YOUR TASK
Copy every line of the entries that has the string "Laws" in it.

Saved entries
* * * * * * *

-- ==== Sys2Proof/Laws/PerInstr.lean ====
section
/-! SUPPORT. A statement per instruction as syntax: its stored code and its source character, one lemma per kind. -/

namespace Sys2Proof.Laws.RoundTrip

open Sys2Proof

/-- The kind is read back from its stored code and from its source character, and its code is no reserved one (R124, R125). -/
def Statement (i : Instr) : Prop :=
  decodeCode (encodeCode i) = .ok i ∧ decodeSource (encodeChar i) = .ok i ∧ codeAssigned (encodeCode i) = true

theorem incrementPointer : Statement .incrementPointer := ⟨rfl, rfl, rfl⟩
theorem decrementPointer : Statement .decrementPointer := ⟨rfl, rfl, rfl⟩
theorem incrementValue : Statement .incrementValue := ⟨rfl, rfl, rfl⟩
theorem decrementValue : Statement .decrementValue := ⟨rfl, rfl, rfl⟩
theorem outputValue : Statement .outputValue := ⟨rfl, rfl, rfl⟩
theorem inputValue : Statement .inputValue := ⟨rfl, rfl, rfl⟩
theorem jumpForward : Statement .jumpForward := ⟨rfl, rfl, rfl⟩
theorem jumpBackward : Statement .jumpBackward := ⟨rfl, rfl, rfl⟩
theorem noOp : Statement .noOp := ⟨rfl, rfl, rfl⟩

end Sys2Proof.Laws.RoundTrip
end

* * * * * * *

ANSWER TO THIS PROBLEM
-- ==== Sys2Proof/Laws/PerInstr.lean ====
namespace Sys2Proof.Laws.RoundTrip
end Sys2Proof.Laws.RoundTrip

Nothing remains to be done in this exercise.